Note – Table shows inter-examination intra-class correlation coefficient (ICC), standard deviation (SD), and range for three-, four-, five-, and six-echo reconstruction methods at the segmental, lobar, and whole liver anatomic levels. For ICC values, the 95% confidence intervals are shown in brackets. For ranges, the corresponding minimum and maximum values that span the range are shown in parentheses. SD and range (and the corresponding minimum and maximum values) are averages of the 29 subjects' individual inter-examinations SDs and ranges (and corresponding minimum and maximum values). Units for SD and range are percentage points. CI = Confidence Interval

Segmental

Depending on the segment and reconstruction method, the inter-examination ICC ranged from 0.992 to 0.998, the inter-examination SD from 0.36 to 0.66%, and the inter-examination range from 0.69 to 1.24%.

Lobar

Depending on the lobe and reconstruction method, the inter-examination ICC ranged from 0.998 to 0.999, the inter-examination SD from 0.25 to 0.34%, and the inter-examination range from 0.48 to 0.64%.

Whole liver

For all four reconstruction methods, the inter-examination ICC was 0.999. Depending on the reconstruction method, the inter-examination SD ranged from 0.23 to 0.24%, and the inter-examination from 0.44 to 0.45%.

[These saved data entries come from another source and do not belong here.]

-- ==== Sys2Proof/Tests/Slice0.lean ====
section
/-! SUPPORT. Tests against the spec's vectors (95_test_vectors.md, instance E0 of its section 0), the smoke test of
WellFormed, and a named witness for the hypotheses of every obligation that has some. -/

namespace Sys2Proof.Tests

open Sys2Proof.Machine

/-! ## Helpers -/

/-- The example instance E0 of 95_test_vectors.md section 0. -/
def e0 : Params where
  attackTime := 10
  releaseTime := 50
  volumeReset := 128
  testSweep := [⟨.hz 20, 100⟩, ⟨.hz 1000, 100⟩, ⟨.hz 8000, 100⟩]
  dutyShape := .standard
  toneMap := .identity
  freqMap := .exact
  lineMax := none
  rxCapacity := 64
  clockSampling := .perPass

/-- The reset state of E0 at `ms` milliseconds, with an empty agenda. -/
def base (ms : Nat) : State :=
  { State.reset with
    ch := ⟨{ resetChannel with volumeChannelDefault := 128 }, { resetChannel with volumeChannelDefault := 128 }⟩
    time := 1000 * ms, par := e0, agenda := [] }

/-- `s` at a later time. -/
def later (ms : Nat) (s : State) : State := { s with time := 1000 * ms }

/-- E0 with channel `c` started on `f` Hz for `d` ms at 1000 ms. -/
def playing (c : Chan) (f : Rat) (d : Nat) : State := playNote c (.hz f) (BitVec.ofNat 32 d) 128 (base 1000)

/-- E0 with the TEST sweep at its entry `index`, its note started at 1000 ms. -/
def sweeping (index : Nat) : State := setSweep true index (playing .left 20 100)

/-- `s` with a line and its LF in the receive stream, Dispatch moving next. -/
def withLine (line : List Byte) (s : State) : State := { s with rx := line ++ [Text.lf], agenda := [.dispatch] }

/-- `s` with Dispatch moving next. -/
def dispatching (s : State) : State := { s with agenda := [.dispatch] }

/-- The bytes of ASCII characters. -/
def ascii (cs : List Char) : List Byte := cs.map (fun c => BitVec.ofNat 8 c.toNat)

/-- The outcome is a next state that meets `p`. -/
def goesTo (o : Host.Outcome State Fault Refusal) (p : State → Bool) : Bool :=
  match o with
  | .next t => p t
  | .fault _ => false
  | .refused _ => false

/-! ## WellFormed: a well-formed term for each constructor, and an ill-formed one for each check -/

/-- A well-formed term for each constructor; it is the witness of DecodeOfEncodeIsTheInstruction as well. -/
theorem test_wellFormed_accepts :
    WellFormed (.freq (some (mkRat 881 2)) (some 2147483647) (some (-2147483648)) none)
      ∧ WellFormed (.note (some (-5)) (some 1) none none) ∧ WellFormed (.chord (some 60) (some 64) (some 500))
      ∧ WellFormed (.mono (some 81) (some 200)) ∧ WellFormed (.legacy 440 (some 300))
      ∧ WellFormed (.volume (some 300) (some 1)) ∧ WellFormed (.stop none) ∧ WellFormed .status ∧ WellFormed .test
      ∧ WellFormed (.unknown (ascii ['H', 'E', 'L', 'L', 'O'])) ∧ WellFormed .empty := by decide

theorem test_wellFormed_refuses_wide_integers :
    ¬ WellFormed (.freq none (some 2147483648) none none) ∧ ¬ WellFormed (.freq none none (some 2147483648) none)
      ∧ ¬ WellFormed (.freq none none none (some (-2147483649))) ∧ ¬ WellFormed (.note (some 2147483648) none none none)
      ∧ ¬ WellFormed (.note none (some 2147483648) none none) ∧ ¬ WellFormed (.note none none (some 2147483648) none)
      ∧ ¬ WellFormed (.note none none none (some 2147483648)) ∧ ¬ WellFormed (.chord (some 2147483648) none none)
      ∧ ¬ WellFormed (.chord none (some 2147483648) none) ∧ ¬ WellFormed (.chord none none (some 2147483648))
      ∧ ¬ WellFormed (.mono (some 2147483648) none) ∧ ¬ WellFormed (.mono none (some 2147483648))
      ∧ ¬ WellFormed (.legacy 1 (some 2147483648)) ∧ ¬ WellFormed (.volume (some 2147483648) none)
      ∧ ¬ WellFormed (.volume none (some 2147483648)) ∧ ¬ WellFormed (.stop (some 2147483648)) := by decide

theorem test_wellFormed_refuses_frequencies :
    ¬ WellFormed (.freq (some (mkRat 1 3)) none none none) ∧ ¬ WellFormed (.legacy (mkRat 1 3) none)
      ∧ ¬ WellFormed (.legacy (-1) none) := by decide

As shown in Table 2, there were no clinically relevant differences between reconstruction methods in any of the three precision metrics (inter-examination ICC, SD, range) at any anatomic level (segmental, lobar, whole liver). In particular, all ICCs at every level were greater than 0.99. As meaningful differences were not observed, formal statistical comparisons were not performed.

A representative subject is shown in Figure 2, illustrating the high inter-examination precision of PDFF estimated using six echoes in each of the nine Couinaud liver segments.

Figure 2.

Figure 2

Six-echo parametric PDFF maps through superior (upper panel) and inferior (bottom panel) parts of the liver obtained during three separate examinations in a single day. Upper panel shows PDFF estimates in segments 1, 2, 4a, 7, and 8. Lower panel shows PDFF estimates in liver segments 3, 4b, 5, and 6. Notice close agreement between segmental PDFF estimates across examinations.

Discussion

Our objective was to evaluate the inter-examination precision of magnitude-based PDFF estimation using three-, four-, five-, and six-echo reconstruction methods at the segmental, lobar, and whole liver anatomic levels. We focused on precision, because accuracy of magnitude-based PDFF estimation has already been shown in prior studies (4, 5), including one study that showed high accuracy for PDFF estimation in individual liver segments (5). Four reconstruction methods were evaluated because magnitude-based PDFF estimation can be implemented with any of these methods and it is not yet certain which method is best.

The subjects in the present study spanned a clinically relevant range of hepatic PDFF values from negligible (1.4%) to severely elevated (35.4%). To minimize potential bias in ROI placement, ROIs were placed on source images without knowledge of corresponding PDFF values and then propagated onto the PDFF maps; moreover, the out-of-phase image used for ROI placement was selected at random in each subject. The three-, four- five-, and six-echo PDFF maps were generated from the same source data and hence were identical to one another except for the number of echoes included in the fitting algorithm; this design feature removed potential sources of variability between the different methods except for the variable of interest (number of echoes) and thereby increased the power to identify any differences in PDFF estimation precision between the methods.

We found that magnitude-based PDFF estimation has high inter-examination precision at all three anatomic levels, regardless of whether a three-, four-, five-, or six-echo reconstruction method is utilized. While we found no meaningful differences in precision between reconstruction methods, we found that precision was greatest at the whole-liver level, intermediate at the lobar level, and lowest at the segmental level. This is an expected result, which reflects the increasing number of ROIs used in the PDFF estimation from segmental to the lobar to the whole liver levels.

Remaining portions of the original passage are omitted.